Catholic church in Paris

The Church of Saint-Lambert, Vaugirard, also known as Church of Saint-Lambert, Paris, is located on Rue Gerbert in the 15th arrondissement of Paris.

Its Neo-Romanesque style recalls that of many churches built in the 19th century. It measures 58 meters in length and 25.5 meters in width, with its bell tower reaching 50 meters in height. The architect was Claude Naissant.

== History ==
In the 13th century, 300 inhabitants moved closer to the country house built on a site previously called "Valboistron" or "Vauboitron" (traditionally interpreted as the "valley of the stables") by the monks of Saint-Germain-des-Prés. In memory of its founder, Gérard de Moret, abbot of Saint-Germain-des-Prés from 1255 to 1278, the locality became "val Gérard", then "Vaugirard".

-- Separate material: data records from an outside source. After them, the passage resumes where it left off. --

-- ==== Sys2Proof/Tests/Slice0.lean ====
section
/-! SUPPORT. Tests. Expected values are the spec's own: the vectors of 95_test_vectors.md (named E, A, W, M, Z, T, K) and
the worked examples of the rules; and, last, a witness for the hypotheses of every statement that has some. -/

namespace Sys2Proof.Tests

open Sys2Proof.Machine

/-! ### Small states and outcomes -/

/-- A small state: configuration, inputs, register; X1 is `v`. -/
def mk (c : Config) (i : Inputs) (reg v : Word64) : State :=
  ({ State.beforeReset with cfg := c, inputs := i, hdfgwtr2 := reg } : State).writeX 1 v

/-- The inputs of the vectors at a level. -/
def at' (el : EL) : Inputs := { Inputs.reset with el := el }

/-- Nested virtualisation at EL1 with this base. -/
def nested (base : Word64) : Inputs := { at' .el1 with hcrNV := true, hcrNV2 := true, nvBase := base }

/-- The configuration of the vectors with EL3. -/
def withEl3 : Config := { Config.reference with haveEl3 := true }

/-- No feature but FEAT_FGT2. -/
def bare : Config :=
  { Config.reference with
    featTRBEMPAM := false, featPMUv3p9 := false, featITE := false, featSPEFDS := false, featSPMU := false
    featPMUv3SS := false, featDebugv8p9 := false, featPMUv3ICNTR := false, featSEBEP := false, featEBEP := false }

/-- A program with one instruction word at address 0. -/
def running (w : InstrWord) (s : State) : State := { s with program := [(0, codeSlot w)] }

def nextOf : Result → Option State
  | .next s => some s
  | _ => none

def faultOf : Result → Option Fault
  | .fault f => some f
  | _ => none

def refusalOf : Result → Option Refusal
  | .refused r => some r
  | _ => none

def errorOf {α : Type} : Except DecodeError α → Option DecodeError
  | .error e => some e
  | .ok _ => none

def instrOf {α : Type} : Except DecodeError (Instr × α) → Option Instr
  | .ok (i, _) => some i
  | .error _ => none

/-! ### Decoding: words written out from the layout of rule R92 -/

-- Fixed 1101010100, L 1, op0 11, op1 100, CRn 0011, CRm 0001, op2 001, Rt 00011 (E2).
theorem test_decode_mrs_bits :
    instrOf (decode [0b00100011#8, 0b00110001#8, 0b00111100#8, 0b11010101#8]) = some (.mrs 3) := by decide

-- Fixed 1101010100, L 0, op0 11, op1 100, CRn 0011, CRm 0001, op2 001, Rt 00101 (E6).
theorem test_decode_msr_bits :
    instrOf (decode [0b00100101#8, 0b00110001#8, 0b00011100#8, 0b11010101#8]) = some (.msr 5) := by decide

theorem test_decode_table_words :
    decodeTableWord 32 0xD53C3120 = some (.mrs 0) ∧ decodeTableWord 32 0xD53C313E = some (.mrs 30) ∧
    decodeTableWord 32 0xD53C313F = some (.mrs 31) ∧ decodeTableWord 32 0xD51C3120 = some (.msr 0) ∧
    decodeTableWord 32 0xD51C313F = some (.msr 31) := by decide

-- E8, E10, E11, E13, and a decode of three bytes.
theorem test_decode_refuses :
    errorOf (decodeWord 0xD53C3100) = some (.notAnAccessor 0xD53C3100) ∧
    errorOf (decodeWord 0xD5383120) = some (.notAnAccessor 0xD5383120) ∧
    errorOf (decodeWord 0xD5343120) = some (.notAnAccessor 0xD5343120) ∧
    errorOf (decodeWord 0) = some (.notAnAccessor 0) ∧
    errorOf (decode [0x20#8, 0x31#8, 0x3C#8]) = some .truncated := by decide

-- E9, E12.
theorem test_decode_refuses_neighbours :
    errorOf (decodeWord 0xD53C3020) = some (.notAnAccessor 0xD53C3020) ∧
    errorOf (decodeWord 0xD51C3140) = some (.notAnAccessor 0xD51C3140) := by decide

theorem test_encode_bytes :
    encode (.mrs 0) = [0x20#8, 0x31#8, 0x3C#8, 0xD5#8] ∧ encode (.msr 0) = [0x20#8, 0x31#8, 0x1C#8, 0xD5#8] := by decide

/-! ### WellFormed refuses ill-formed terms -/

theorem test_storage_overlapping_a_field :
    ({ Config.reference with res0StorageMask := 0x400000 } : Config).storageWf = false := by decide

theorem test_bit5_left_out_with_17_breakpoints :
    ({ Config.reference with nmdselrChoice := false, mdselrEl1IsRazwi := true, numBreakpoints := 17 } : Config).nmdselrWf
      = false := by decide

theorem test_wellformed_needs_both :
    Config.reference.wellFormed = true ∧
    ({ Config.reference with res0StorageMask := 1 } : Config).wellFormed = false ∧
    ({ Config.reference with nmdselrChoice := false } : Config).wellFormed = false := by decide

theorem test_program_misaligned_address : ¬ programWf [(2, codeSlot 0xD53C3120#32)] := by decide

theorem test_program_not_rising : ¬ programWf [(4, codeSlot 0), (4, codeSlot 0)] := by decide

theorem test_inputs_base_misaligned : Inputs.wellFormed withEl3 (nested 0x80000800) = false := by decide

theorem test_inputs_el3_without_el3 : Inputs.wellFormed Config.reference (at' .el3) = false := by decide

theorem test_memory_not_rising : ¬ Memory.wf [(1, 5#8), (1, 6#8)] := by decide

theorem test_memory_lists_unlisted_value : ¬ Memory.wf [(1, 0#8)] := by decide

theorem test_memory_beyond_64_bits : ¬ Memory.wf [(2 ^ 64, 1#8)] := by decide

/-! ### The accessors -/

-- A18: at EL3 with FGTEn2 0 the stored value is read, not zero.
theorem test_mrs_at_el3 :
    (nextOf (exec (.mrs 0) (mk withEl3 (at' .el3) 0x200014 0))).map (fun s => (s.readX 0, s.pc)) = some (0x200014, 4) := by
  decide

-- A8 with M1's bytes, and M4's address.
theorem test_mrs_from_memory :
    (nextOf (exec (.mrs 0) { mk Config.reference (nested 0xFFFFFFFFFFFFF000) 0x200014 0 with
      mem := [(0xFFFFFFFFFFFFF1B0, 0xEF#8), (0xFFFFFFFFFFFFF1B7, 0x01#8)] })).map (fun s => s.readX 0)
      = some 0x01000000000000EF := by decide

-- A17 and W9: bit 6 is dropped, and kept where it is storage.
theorem test_msr_masks :
    (nextOf (exec (.msr 1) (mk withEl3 { at' .el2 with scrFGTEn2 := true, halted := true, edscrSDD := true }
      0x200014 0xFF))).map (fun s => s.hdfgwtr2) = some 0xBF ∧
    (nextOf (exec (.msr 1) (mk { withEl3 with res0StorageMask := 0x40 } (at' .el3) 0 0xFF))).map (fun s => s.hdfgwtr2)
      = some 0xFF := by decide

-- M1 in both byte orders.
theorem test_msr_to_memory :
    (nextOf (exec (.msr 1) (mk Config.reference (nested 0x80000000) 0 0x0123456789ABCDEF))).map (fun s => s.mem)
      = some [(0x800001B0, 0xEF#8), (0x800001B1, 0xCD#8), (0x800001B2, 0xAB#8), (0x800001B3, 0x89#8),
        (0x800001B4, 0x67#8), (0x800001B5, 0x45#8), (0x800001B6, 0x23#8), (0x800001B7, 0x01#8)] ∧
    (nextOf (exec (.msr 1) (mk { Config.reference with nvmemBigEndian := true } (nested 0x80000000) 0
      0x0123456789ABCDEF))).map (fun s => readByte s.mem 0x800001B0) = some 0x01 := by decide

-- A1, A5, A6, A13, A15, A16, A20, A21, A23, in this order.
theorem test_accessors_raise :
    faultOf (exec (.mrs 0) (mk Config.reference { nested 0 with el := .el0 } 0 0)) = some .undefined ∧
    faultOf (exec (.mrs 0) (mk Config.reference { at' .el1 with hcrNV2 := true } 0 0)) = some .undefined ∧
    faultOf (exec (.mrs 0) (mk Config.reference { at' .el1 with hcrNV := true } 0 0))
      = some (.systemAccessTrap .el2 0x18) ∧
    faultOf (exec (.mrs 0) (mk withEl3 (at' .el2) 0 0)) = some (.systemAccessTrap .el3 0x18) ∧
    faultOf (exec (.mrs 0) (mk withEl3 { at' .el2 with halted := true } 0 0)) = some (.systemAccessTrap .el3 0x18) ∧
    faultOf (exec (.mrs 0) (mk withEl3 { at' .el2 with halted := true, edscrSDD := true } 0 0)) = some .undefined ∧
    faultOf (exec (.msr 1) (mk { withEl3 with featFGT2 := false } (at' .el3) 0 0)) = some .undefined ∧
    faultOf (exec (.mrs 31) (mk withEl3 (at' .el2) 0 0)) = some (.systemAccessTrap .el3 0x18) ∧
    faultOf (exec (.msr 1) (mk Config.reference { nested 0 with nvMemFault := some ⟨7⟩ } 0 0)) = some (.other ⟨7⟩) := by
  decide

-- W4, W5, W12, W17 and the full mask.
theorem test_masks :
    writeValue Config.reference 0xDEADBEEFCAFEF00D = 0x78F00D ∧ writeValue Config.reference 0x0123456789ABCDEF = 0x29CDAF ∧
    fieldMask { bare with featPMUv3SS := true } = 0x81 ∧
    fieldMask { bare with featTRBEMPAM := true, featITE := true, featSPEFDS := true, featSEBEP := true } = 0x580002 ∧
    fieldMask Config.reference = 0x79FFBF ∧ res0Mask Config.reference = 0xFFFFFFFFFF860040 := by decide

-- W15 and W16.
theorem test_bit5_choice :
    fieldMask { bare with featDebugv8p9 := true, nmdselrChoice := false, mdselrEl1IsRazwi := true } = 0 ∧
    fieldMask { bare with featDebugv8p9 := true } = 0x20 := by decide

-- Rule R5: forced true without FEAT_Debugv8p9, though the three bounds hold and the choice is false.
theorem test_bit5_parameter_forced :
    ({ bare with nmdselrChoice := false, mdselrEl1IsRazwi := true } : Config).nmdselrFieldImplemented = true ∧
    ({ bare with featDebugv8p9 := true, nmdselrChoice := false, mdselrEl1IsRazwi := true }
      : Config).nmdselrFieldImplemented = false := by decide

-- Z1.
theorem test_reset_register : State.reset.hdfgwtr2 = 0 := by decide

-- The syndromes of A6 and A7.
theorem test_syndromes :
    esrValue trapEc (accessorIss (.mrs 0)) = 0x62330C03 ∧ esrValue trapEc (accessorIss (.msr 1)) = 0x62330C22 := by decide

-- A6 from a lower level; A4, taken to the current level; A16, in Debug state.
theorem test_entry_records :
    entryRecord (.mrs 0) (trapFault .el2) (mk Config.reference { at' .el1 with hcrNV := true } 0 0)
      = some ⟨.el2, 0x18, 0x330C03, some ⟨0, true, 15, 0x400⟩⟩ ∧
    entryRecord (.mrs 0) .undefined (mk Config.reference (at' .el1) 0 0) = some ⟨.el1, 0, 0, none⟩ ∧
    entryRecord (.mrs 0) .undefined (mk withEl3 { at' .el2 with halted := true, edscrSDD := true } 0 0) = none := by
  decide

/-! ### The step -/

theorem test_step_runs_placed_mrs :
    (nextOf (step (State.reset.withFetchWord 32 0xD53C3120))).map (fun s => s.pc) = some 4 := by decide

theorem test_step_runs_placed_msr :
    (nextOf (step ({ State.reset with hdfgwtr2 := 1 }.withFetchWord 32 0xD51C313F))).map (fun s => s.hdfgwtr2)
      = some 0 := by decide

-- P5 row e, and a pc with nothing at it.
theorem test_step_refuses :
    refusalOf (step (State.reset.withFetchWord 32 0xD53C3100)) = some (.undecodable (.notAnAccessor 0xD53C3100)) ∧
    refusalOf (step State.reset) = some (.noInstructionAt 0) := by decide

-- Scheduled inputs come into force after the step.
theorem test_step_takes_inputs :
    (nextOf (step (running 0xD53C3120 { State.reset with schedule := [at' .el1] }))).map (fun s => s.inputs.el)
      = some .el1 := by decide

/-! ### The trap function -/

/-- The rows of table 2.6: bit, write, and whether the class is EL1 and EL0. -/
def table : List (Nat × NamedReg × Bool) :=
  [(22, .trbmpamEl1, true), (21, .pmzrEl0, true), (20, .trcitecrEl1, false), (19, .pmsdsfrEl1, false),
   (16, .spmscrEl1, false), (15, .spmaccessrEl1, false), (14, .spmcrEl0, true), (13, .spmovslrEl0, true),
   (12, .spmintensetEl1, false), (11, .spmcntensetEl0, true), (10, .spmselrEl0, true), (9, .spmevfiltrEl0 0, true),
   (8, .spmevcntrEl0 0, true), (7, .pmsscrEl1, false), (5, .mdselrEl1, false), (4, .pmuacrEl1, false),
   (3, .pmicfiltrEl0, true), (2, .pmicntrEl0, true), (1, .pmiarEl1, false), (0, .pmecrEl1, false)]

/-- Whether the write is trapped to EL2 with class 0x18. -/
def traps (c : Config) (i : Inputs) (reg : Word64) (r : NamedReg) : Bool :=
  fgt2WriteCheck (mk c i reg 0) r == .raises (.systemAccessTrap .el2 0x18)

-- T1 to T20, columns 5 to 7.
theorem test_table_el1 : ∀ row ∈ table,
    traps Config.reference (at' .el1) 0 row.2.1 = true ∧
    traps Config.reference (at' .el1) (1#64 <<< row.1) row.2.1 = false ∧
    traps Config.reference (at' .el1) (0x79FFBF#64 &&& ~~~ (1#64 <<< row.1)) row.2.1 = true := by decide

-- T1 to T20, columns 8 to 10.
theorem test_table_el0_e2h_el3 : ∀ row ∈ table,
    traps Config.reference (at' .el0) 0 row.2.1 = row.2.2 ∧
    traps Config.reference { at' .el1 with hcrE2H := true, hcrTGE := true } 0 row.2.1 = !row.2.2 ∧
    traps withEl3 (at' .el1) (1#64 <<< row.1) row.2.1 = true := by decide

-- K2, K7, K9, K10, K13, K16.
theorem test_trap_corners :
    fgt2WriteCheck (mk { Config.reference with featPMUv3p9 := false } (at' .el1) 0 0) .pmuacrEl1 = .notTrappedHere false ∧
    fgt2WriteCheck (mk Config.reference { at' .el1 with higherPriority := some ⟨3⟩ } 0 0) .pmuacrEl1
      = .raises (.other ⟨3⟩) ∧
    fgt2WriteCheck (mk { Config.reference with spmuEventCounters := [0, 2] } (at' .el1) 0 0) (.spmevfiltrEl0 5)
      = .raises .undefined ∧
    fgt2WriteCheck (mk { Config.reference with spmuEventCounters := [0, 2] } (at' .el1) 0x200 0) (.spmevtyperEl0 5)
      = .raises .undefined ∧
    traps Config.reference (at' .el1) 0x200 (.spmevcntrEl0 2) = true ∧
    traps withEl3 (at' .el3) 0 .pmzrEl0 = false := by decide

-- K20, K21, K24, K25, K26, K27, K29.
theorem test_f0_corners :
    fgt2WriteCheck (mk Config.reference (at' .el1) 0x200000 0) .pmzrEl0 = .notTrappedHere true ∧
    fgt2WriteCheck (mk Config.reference (at' .el1) 0x200004 0) .pmzrEl0 = .notTrappedHere false ∧
    fgt2WriteCheck (mk { Config.reference with featPMUv3ICNTR := false } (at' .el1) 0x200000 0) .pmzrEl0
      = .notTrappedHere false ∧
    fgt2WriteCheck (mk Config.reference (at' .el0) 0 0) .pmcntensetEl0 = .notTrappedHere true ∧
    fgt2WriteCheck (mk Config.reference (at' .el0) 0 0) .pmintensetEl1 = .notTrappedHere false ∧
    fgt2WriteCheck (mk Config.reference (at' .el1) 0 0) .pmintenclrEl1 = .notTrappedHere true ∧
    fgt2WriteCheck (mk Config.reference (at' .el1) 0 0) (.other 9) = .notTrappedHere false := by decide
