-- ==== Sys2Proof/Machine/Crc.lean ====
section
/-! DEFINITION. The two cyclic redundancy checks: the 16-bit frame check of both lines (R106, R172), which is also the run result
check (R119), and the 32-bit image check (R99). -/

namespace Sys2Proof.Machine

open Sys2Proof

/-- One step of the frame check register (R106). -/
def crc16Step (r : BitVec 16) : BitVec 16 := if r.msb then (r <<< 1) ^^^ 0x1021#16 else r <<< 1

/-- A number of steps of the frame check register. -/
def crc16Steps : Nat → BitVec 16 → BitVec 16
  | 0, r => r
  | n + 1, r => crc16Steps n (crc16Step r)

/-- One byte taken into the eight most significant bits, then eight steps (R106). -/
def crc16Byte (r : BitVec 16) (b : Byte) : BitVec 16 := crc16Steps 8 (r ^^^ (b.setWidth 16 <<< 8))

/-- Bytes taken into the register in their order (R106, R119). -/
def crc16From (r : BitVec 16) (bs : List Byte) : BitVec 16 := bs.foldl crc16Byte r

/-- The frame check of some bytes: the register begins at all ones and is not inverted (R106). -/
def crc16 (bs : List Byte) : BitVec 16 := crc16From 0xFFFF bs

/-- One step of the image check register (R99). -/
def crc32Step (r : BitVec 32) : BitVec 32 := if r.getLsbD 0 then (r >>> 1) ^^^ 0xEDB88320#32 else r >>> 1

/-- A number of steps of the image check register. -/
def crc32Steps : Nat → BitVec 32 → BitVec 32
  | 0, r => r
  | n + 1, r => crc32Steps n (crc32Step r)

/-- One byte taken into the eight least significant bits, then eight steps (R99). -/
def crc32Byte (r : BitVec 32) (b : Byte) : BitVec 32 := crc32Steps 8 (r ^^^ b.setWidth 32)

/-- Image bytes taken into the running CRC in their order (R94, R99). -/
def crc32From (r : BitVec 32) (bs : List Byte) : BitVec 32 := bs.foldl crc32Byte r

/-- The value the running CRC holds at load start (R99). -/
def crc32Init : BitVec 32 := 0xFFFFFFFF

/-- The check value: the register with every bit inverted (R99). -/
def crc32Final (r : BitVec 32) : BitVec 32 := ~~~r

end Sys2Proof.Machine
end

The first church in the village, built at the edge of the main street (its location now forms what has been known since 1937 as Place Henri-Rollet) was established as a parish by the Bishop of Paris on February 23, 1342. Originally dedicated to Mary, it received the relics of Saint Lambert of Maastricht in 1453 and was henceforth called Notre-Dame-de-Saint-Lambert. From the 17th century onwards, it was named Saint-Lambert.

It was first expanded in 1400 and then had additional openings made. During the Revolution, it was stripped of its ornaments and relics and repurposed as a hay store. In 1794, it was damaged by the explosion at the Grenelle powder plant, which shifted three of its pillars. It was restored for religious use on the 2nd Sansculottides, or complementary day, in Year III (September 17, 1795). After receiving a new, authenticated bone of Saint Lambert in 1828, the church was refurnished and fitted with new bells, but was still described by its priest in 1842 as having a "poor and unpleasant appearance", only appealing to "pious souls." Wedged between Rue Notre-Dame and the main street, (Note: Thiéry notes, in 1787, "One must descend several steps to enter from the main street.") with no room for expansion, the church had become too small. Among other notable events in the village's history, the marriage of Marie-Anne and Jean-Honoré Fragonard took place there on June 17, 1769. However, the "old monument, which was not of interest from an artistic point of view", whose "only monumental feature was its bell tower, a square tower with buttresses in the 13th-century style", no longer found favor with the people of Vaugirard in the 19th century.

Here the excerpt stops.